The Williamstown Theatre Festival is a resident summer theater on the campus of Williams College in Williamstown, Massachusetts. It was founded in 1954 by Williams College news director Ralph Renzi and drama program chairman David C. Bryant. It was awarded a Tony Award in 2002 and the Massachusetts Cultural Council Commonwealth Award in 2011.

History

Inception 
The Williamstown Theatre Festival was conceived as a way to use the Adams Memorial Theatre on Williams College campus for a resident theatre company. Marcia Henderson, a Theatre World winner and Williamstown native, performed in the first play of the festival.

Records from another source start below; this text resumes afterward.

-- ==== Sys2Proof/Machine/StateFab.lean ====
section
/-!
DEFINITION. State of the Nazhaust fabric (chapter 13) and of reset, bring-up, pins and the TAP (chapters 15 and 16).
-/

namespace Sys2Proof.Machine

/-- A packet waiting at an output or in the retry buffer (R334): header fields, BODY, payload bytes, and the local
descriptor whose send it completes (ring, slot, last fragment). -/
structure Pkt where
  ty : BitVec 4
  vc : Nat
  ttl : BitVec 5
  srcrt : Bool
  src : BitVec 12
  dest : BitVec 16
  route : BitVec 48
  body : BitVec 140
  payload : List Byte
  lseq : BitVec 8
  send : Option (Nat × Nat)
  /-- The input that still holds its flits (R329): the link it arrived on and its number there. -/
  input : Option (Nat × Nat)
  deriving DecidableEq, Repr

/-- The states of a link (R331). -/
inductive LkSt where
  | down
  | train
  | hello
  | up
  | retired
  deriving DecidableEq, Repr

/-- A stamp of a TIME packet: its IDX and the stamp in 1/16 fu. -/
structure Stamp where
  idx : BitVec 4
  at16 : BitVec 64
  deriving DecidableEq, Repr

/-- The latest TIME packet received from a peer (R350). -/
structure PeerTime where
  idx : BitVec 4
  rxLast : BitVec 64
  echoIdx : BitVec 4
  rxStamp : BitVec 64
  deriving DecidableEq, Repr

/-- One link beyond its stored registers. -/
structure Link where
  st : LkSt
  tree : Bool
  self : Bool
  peerLink : BitVec 3
  peerAddr : BitVec 12
  peerDie : BitVec 64
  calibrated : Bool
  sentCal : Bool
  gotHello : Bool
  gotCal : Bool
  /-- The peer still sends HELLO (R333). -/
  peerHello : Bool
  lseqTx : BitVec 8
  lseqRx : BitVec 8
  cred0 : Nat
  cred1 : Nat
  cred2 : Nat
  freed0 : Nat
  freed1 : Nat
  freed2 : Nat
  queue : List Pkt
  retry : List Pkt
  badReplays : Nat
  txIdx : BitVec 4
  txStamps : List Stamp
  peer : Option PeerTime
  /-- Latest mean delay and offset in 1/32 fu (R350). -/
  d : Int
  theta : Int
  measIdx : BitVec 4
  unlockedRun : Nat
  /-- Packets received since reset, the model's own numbering. -/
  rxCount : Nat
  /-- Instants, as time since reset: entry into TRAIN or HELLO, and the latest HELLO and TIME sent (R331, R333, R349). -/
  since : Nat
  helloAt : Nat
  timeAt : Option Nat
  deriving DecidableEq, Repr

/-- A link at reset. -/
def Link.reset : Link :=
  { st := .down, tree := false, self := false, peerLink := 0, peerAddr := 0, peerDie := 0, calibrated := false,
    sentCal := false, gotHello := false, gotCal := false, peerHello := false, lseqTx := 0, lseqRx := 0,
    cred0 := 0, cred1 := 0, cred2 := 0, freed0 := 0, freed1 := 0, freed2 := 0, queue := [], retry := [],
    badReplays := 0, txIdx := 0, txStamps := [], peer := none, d := 0, theta := 0, measIdx := 0, unlockedRun := 0, rxCount := 0, since := 0, helloAt := 0,
    timeAt := none }

/-- The states of a node (R343). -/
inductive NodeSt where
  | off
  | elect
  | join
  | member
  | enum
  | root
  deriving DecidableEq, Repr

/-- A configuration of a node: address, tables, tree (R342). -/
structure NodeCfg where
  addr : BitVec 12
  parent : Option (BitVec 3)
  tree : BitVec 8
  hop : BitVec 5
  table : Tab (BitVec 4)
  deriving DecidableEq, Repr

/-- What the root keeps of one reporting node (R339 to R342). -/
structure NodeRec where
  rep : ReportPkt
  cfg : Option NodeCfg
  acked : Bool
  resends : Nat
  deriving DecidableEq, Repr

/-- A message being reassembled (R361). -/
structure Reasm where
  src : BitVec 12
  dest : BitVec 16
  msgId : BitVec 16
  mtype : BitVec 8
  len : Nat
  tag : Word
  next : Nat
  data : List Byte
  /-- When its latest fragment arrived. -/
  heard : Nat
  deriving DecidableEq, Repr

/-- The fabric block beyond its stored registers. -/
structure Nzl where
  links : Tab Link
  st : NodeSt
  timeFar : Bool
  gen : BitVec 16
  rootAddr : BitVec 12
  cfg : NodeCfg
  /-- A configuration has been live since reset. -/
  everLive : Bool
  /-- The best election key known, and its distance (R338). -/
  best : Option (ElectKey × Nat)
  /-- Enumeration in progress: GEN, own hop, PATH, arrival link (R339). -/
  enGen : BitVec 16
  enHop : Option Nat
  enPath : List (BitVec 3)
  /-- CONFIG parts held for enGen: the place, and table parts. -/
  partPlace : Option NodeCfg
  parts : Tab Bool
  partTable : Tab (BitVec 4)
  commitAt : Option FT80
  /-- Root: reports collected, whether an ACKed set awaits COMMIT, recomputed once. -/
  nodes : List NodeRec
  recomputed : Bool
  /-- Servo (R351, R352): filtered θ in 1/32 fu, lock run, unlock run, parent measurements, whether the next is first. -/
  thf : Int
  lockRun : Nat
  unlockRun : Nat
  meas : Word
  firstMeas : Bool
  /-- A hold of R356 is running, and its new parent may continue. -/
  holding : Bool
  ppsSeen : Bool
  ppsWait : Bool
  orderSeq : BitVec 32
  msgId : BitVec 16
  reasm : List Reasm
  /-- Messages whose later fragments are discarded (MAIL_BUSY). -/
  dropMail : List (BitVec 12 × BitVec 16)
  /-- Instants, as time since reset, from which the waits of R338 to R344, R354 and R356 run: the best key's last change, the
  hop's last improvement, the last REPORT, the CONFIG parts sent, entry into JOIN, the last BEACON sent or heard, the start of a
  hold, the last PPS edge. -/
  bestAt : Option Nat
  hopAt : Option Nat
  reportAt : Nat
  sentAt : Nat
  joinAt : Nat
  beaconAt : Nat
  holdAt : Nat
  ppsAt : Option Nat
  deriving DecidableEq, Repr

/-- The fabric block at reset. -/
def Nzl.reset : Nzl :=
  { links := [], st := .off, timeFar := false, gen := 0, rootAddr := 0,
    cfg := ⟨0, none, 0, 0, []⟩, everLive := false, best := none, enGen := 0, enHop := none, enPath := [],
    partPlace := none, parts := [], partTable := [], commitAt := none, nodes := [], recomputed := false,
    thf := 0, lockRun := 0, unlockRun := 0, meas := 0, firstMeas := true, holding := false, ppsSeen := false,
    ppsWait := false, orderSeq := 0, msgId := 0, reasm := [], dropMail := [],
    bestAt := none, hopAt := none, reportAt := 0, sentAt := 0, joinAt := 0, beaconAt := 0, holdAt := 0, ppsAt := some 0 }

/-- The reset kinds (R383). -/
inductive RstKind where
  | por
  | full
  | core
  deriving DecidableEq, Repr

/-- A BRINGUP in progress (R393): stages requested and not yet run, the stage code running, its arguments. -/
structure Bring where
  stages : BitVec 4
  arg0 : Word
  arg1 : Word
  deriving DecidableEq, Repr

/-- A SYSREF waiting for its boundary (R398). -/
structure Sysref where
  at80 : Option FT80
  sy : BitVec 12
  links : BitVec 11
  /-- It was issued by BRINGUP (R397) rather than by the mailbox command. -/
  byBringup : Bool
  /-- Once it has been issued: the core cycle of B_s, the links that realigned, the FT count of B_s. -/
  issued : Option (Nat × Nat × BitVec 64)
  deriving DecidableEq, Repr

/-- Housekeeping and reset beyond their stored registers (chapter 15). -/
structure Hk where
  stage : BitVec 4
  failStage : BitVec 4
  failCode : BitVec 8
  degraded : Bool
  hostBoot : Bool
  /-- The firmware is loaded and runs (R389, R390). -/
  fw : Bool
  noFabric : Bool
  done : BitVec 4
  busy : Bool
  /-- A command that the firmware has not taken yet: its opcode. -/
  cmd : Option (BitVec 8)
  seq : BitVec 8
  result : BitVec 8
  res : Tab Word
  fixed : List (BitVec 64)
  bring : Option Bring
  sysref : Option Sysref
  /-- A reset between trigger and release. -/
  inReset : Option RstKind
  /-- A TLA swap has happened since the reset (R390). -/
  swapped : Bool
  /-- Time since power-up, in 2^-32 fu, at which the reset in force was last triggered; at which the hardware stage, the stage of
  BRINGUP or its present PLL began; and, in the FABRIC stage, at which the first link was UP (R383, R387, R394 to R399). -/
  resetAt : Nat
  since : Nat
  upAt : Option Nat
  deriving DecidableEq, Repr

/-- Housekeeping at reset, before its first hardware stage. -/
def Hk.reset : Hk :=
  { stage := 0, failStage := 0, failCode := 0, degraded := false, hostBoot := false, fw := false, noFabric := false, done := 0,
    busy := false, cmd := none, seq := 0, result := 0, res := [], fixed := [], bring := none, sysref := none, inReset := none,
    swapped := false, resetAt := 0, since := 0, upAt := none }

/-- The TAP instructions (R416). -/
inductive Tap where
  | extest
  | samplePreload
  | idcode
  | clamp
  | highz
  | bypass
  deriving DecidableEq, Repr

/-- One sensor or supply: latest, minimum and maximum since reset. -/
structure Meas where
  seen : Bool
  now : Int
  min : Int
  max : Int
  deriving DecidableEq, Repr

/-- A sensor or supply that has not been read. -/
def Meas.reset : Meas := ⟨false, 0, 0, 0⟩

/-- Pins, supplies and sensors (chapter 16). -/
structure Pins where
  porN : Bool
  tap : Tap
  /-- Word the selected TAP register shifts out first (R416). -/
  tdo : Word
  temps : Tab Meas
  maxT : BitVec 12
  hot : BitVec 3
  thermN : Bool
  tripped : Bool
  /-- A supply is outside its operating range (R421). -/
  supplyOut : Bool
  supplies : Tab Meas
  supplyNow : BitVec 11
  deriving DecidableEq, Repr

end Sys2Proof.Machine
end

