/-- The decoding of a channel-local address (R177). -/
def Dimm.decode (d : Dimm) (ca : Nat) : DAddr :=
  let cb := if d.width4 then 7 else 6
  let rk := b01 d.ranks2
  let rw := if d.gb32 then 17 else 16
  { sub := ca / 64 % 2
    rank := if d.ranks2 then ca / 2 ^ (12 + cb) % 2 else 0
    bank := ca / 128 % 8 * 4 + ca / 2 ^ (10 + cb) % 4
    row := ca / 2 ^ (12 + cb + rk) % 2 ^ rw
    col := ca / 1024 % 2 ^ cb * 16 }

/-- Ranks of a DIMM. -/
def Dimm.ranks (d : Dimm) : List Nat := if d.ranks2 then [0, 1] else [0]

/-- The burst stored at a channel-local address; one that nothing has written since the last training is open (log 5). -/
def State.morBurst (s : State) (ch ca : Nat) : BitVec 512 :=
  (Tab.get (fun _ => none) s.mor.mem (ch * 2 ^ 32 + ca / 64)).getD (Config.morInit ch (s.chan ch).epoch (ca / 64))

/-- Store a burst. -/
def State.morStore (s : State) (ch ca : Nat) (v : BitVec 512) : State :=
  { s with mor := { s.mor with
    mem := Tab.set (fun _ => none) s.mor.mem (ch * 2 ^ 32 + ca / 64) (some v)
    cb := Tab.set (fun _ => none) s.mor.cb (ch * 2 ^ 32 + ca / 64) none } }

/-! ECC of R175: four Reed-Solomon codewords over GF(2^8), polynomial 0x11D. -/

/-- Product in GF(2^8). -/
def gfMul (a b : Nat) : Nat :=
  (List.range 8).foldl (fun acc i =>
    let acc := acc * 2
    let acc := if 256 ≤ acc then acc ^^^ 0x11D else acc
    if b / 2 ^ (7 - i) % 2 = 1 then acc ^^^ a else acc) 0

/-- Power of the generator's root. -/
def gfPow : Nat → Nat
  | 0 => 1
  | n + 1 => gfMul (gfPow n) 2

/-- Inverse in GF(2^8): the 254th power. -/
def gfInv (a : Nat) : Nat := (List.range 254).foldl (fun x _ => gfMul x a) 1

/-- Symbol j of codeword k of a burst's bits, beat b lane l at 40 b + l (R175). -/
def rsSymbol (v : BitVec 640) (k j : Nat) : Nat :=
  let b := 4 * k + 2 * (j % 2)
  let lane := 4 * (j / 2)
  bits v (40 * b + lane) 4 + 16 * bits v (40 * (b + 1) + lane) 4

/-- Syndromes S0 to S3 of codeword k. -/
def rsSyndromes (v : BitVec 640) (k : Nat) : List Nat :=
  (List.range 4).map (fun i => (List.range 20).foldl (fun a j => a ^^^ gfMul (rsSymbol v k j) (gfPow (i * (19 - j)))) 0)

/-- The error of lane group d (its two symbols) that has these syndromes, if one has. -/
def rsSolve (syn : List Nat) (d : Nat) : Option (Nat × Nat) :=
  let s0 := syn.getD 0 0
  let s1 := syn.getD 1 0
  let x1 := gfPow (19 - 2 * d)
  let x2 := gfPow (18 - 2 * d)
  let e1 := gfMul (s1 ^^^ gfMul s0 x2) (gfInv (x1 ^^^ x2))
  let e2 := s0 ^^^ e1
  let ok (i : Nat) : Bool := syn.getD i 0 == (gfMul e1 (gfPow (i * (19 - 2 * d))) ^^^ gfMul e2 (gfPow (i * (18 - 2 * d))))
  if ok 2 && ok 3 then some (e1, e2) else none

/-- A symbol's bits in a burst. -/
def rsPlace (k j e : Nat) : BitVec 640 :=
  let b := 4 * k + 2 * (j % 2)
  let lane := 4 * (j / 2)
  BitVec.ofNat 640 (e % 16 * 2 ^ (40 * b + lane) + e / 16 * 2 ^ (40 * (b + 1) + lane))

/-- The correction of codeword k for an error pattern: `none` where the decoder finds it uncorrectable (R175). -/
def rsCorrect (flips : BitVec 640) (k : Nat) : Option (BitVec 640) :=
  let syn := rsSyndromes flips k
  if syn.all (fun x => x == 0) then some 0
  else
    match (List.range 10).findSome? (fun d => (rsSolve syn d).map (fun e => (d, e))) with
    | some (d, e) => some (rsPlace k (2 * d) e.1 ||| rsPlace k (2 * d + 1) e.2)
    | none => none

/-- What the decoder does with a burst whose bits flipped: the flips left on the data lanes, and whether it corrected
any; `none` where the burst is uncorrectable (R175). -/
def rsDecode (flips : BitVec 640) : Option (BitVec 512 × Bool) :=
  match (List.range 4).mapM (fun k => rsCorrect flips k) with
  | none => none
  | some l =>
    let corr := l.foldl (fun a b => a ||| b) 0
    let left := flips ^^^ corr
    let data := (List.range 16).foldl (fun a b => a + bits left (40 * b) 32 * 2 ^ (32 * b)) 0
    some (BitVec.ofNat 512 data, corr != 0)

Other notable actors have since participated in the festival, including Sigourney Weaver, Gwyneth Paltrow, Christopher Walken, Nathan Lane, Richard Chamberlain, Kate Burton, Olympia Dukakis, Paul Giamatti, Bradley Cooper, Calista Flockhart, Matthew Broderick, Jesse Tyler Ferguson, and Uma Thurman.

Nikos Psacharopoulus 
Nikos Psacharopoulos, a professor at Yale Drama School and a co-founder, became the executive artistic director and guided the company for over thirty years. Psacharopoulos made certain WTF would not be a typical summer stock theater by focusing on such international playwrights as Chekhov, George Bernard Shaw, Jean Anouilh, Tennessee Williams, Bertholt Brecht, and Tom Stoppard . He mentored his associates and assistant directors, such as Tom Brennan, Arvin Brown, Keith Fowler,  Peter H. Hunt, Paul Weidner, and Austin Pendleton.  He attracted well-known actors including E.G. Marshall, Frank Langella, Rosemary Harris, Blythe Danner, and Colleen Dewhurst. Christopher Reeve, once a WTF apprentice and later a frequently-featured actor at the festival, told an interviewer: "By staying here thirty years, Nikos [did] what they couldn't do in Brooklyn or Washington or at Lincoln Center. He has managed to achieve a national theater."

Recent (1989 - present) 
Psacharopoulos died in 1989. Following a 35th season run by a troika of Peter H. Hunt, Austin Pendleton and George Morfogen, In 1990, Hunt was named Artistic Director for the 36th season. In 1996, long-time WTF stage manager Michael Ritchie became the head of the festival, and during his eight years at the helm, nearly two dozen productions transferred to Broadway, Off-Broadway and regional theaters across the country. Ritchie was succeeded in 2005 by Roger Rees. Former WTF resident director Nicholas Martin served as Artistic Director from 2008-2010. Former Associate Producer Jenny Gersten served as Artistic Director from 2011-2014. Mandy Greenfield served as Artistic Director from 2014-2021. Following Greenfield's resignation, Greenfield's predecessor Jenny Gersten was named Interim Artistic Director.
  
In 2002, the American Theater Wing awarded WTF America's highest theatrical honor, the Antoinette Perry Award for Excellence in Theater, the "Tony", as an especially distinguished regional theater. In 2005, the festival held its inaugural season in the '62 center for Theater and Dance, which replaced the Adams Memorial Theatre.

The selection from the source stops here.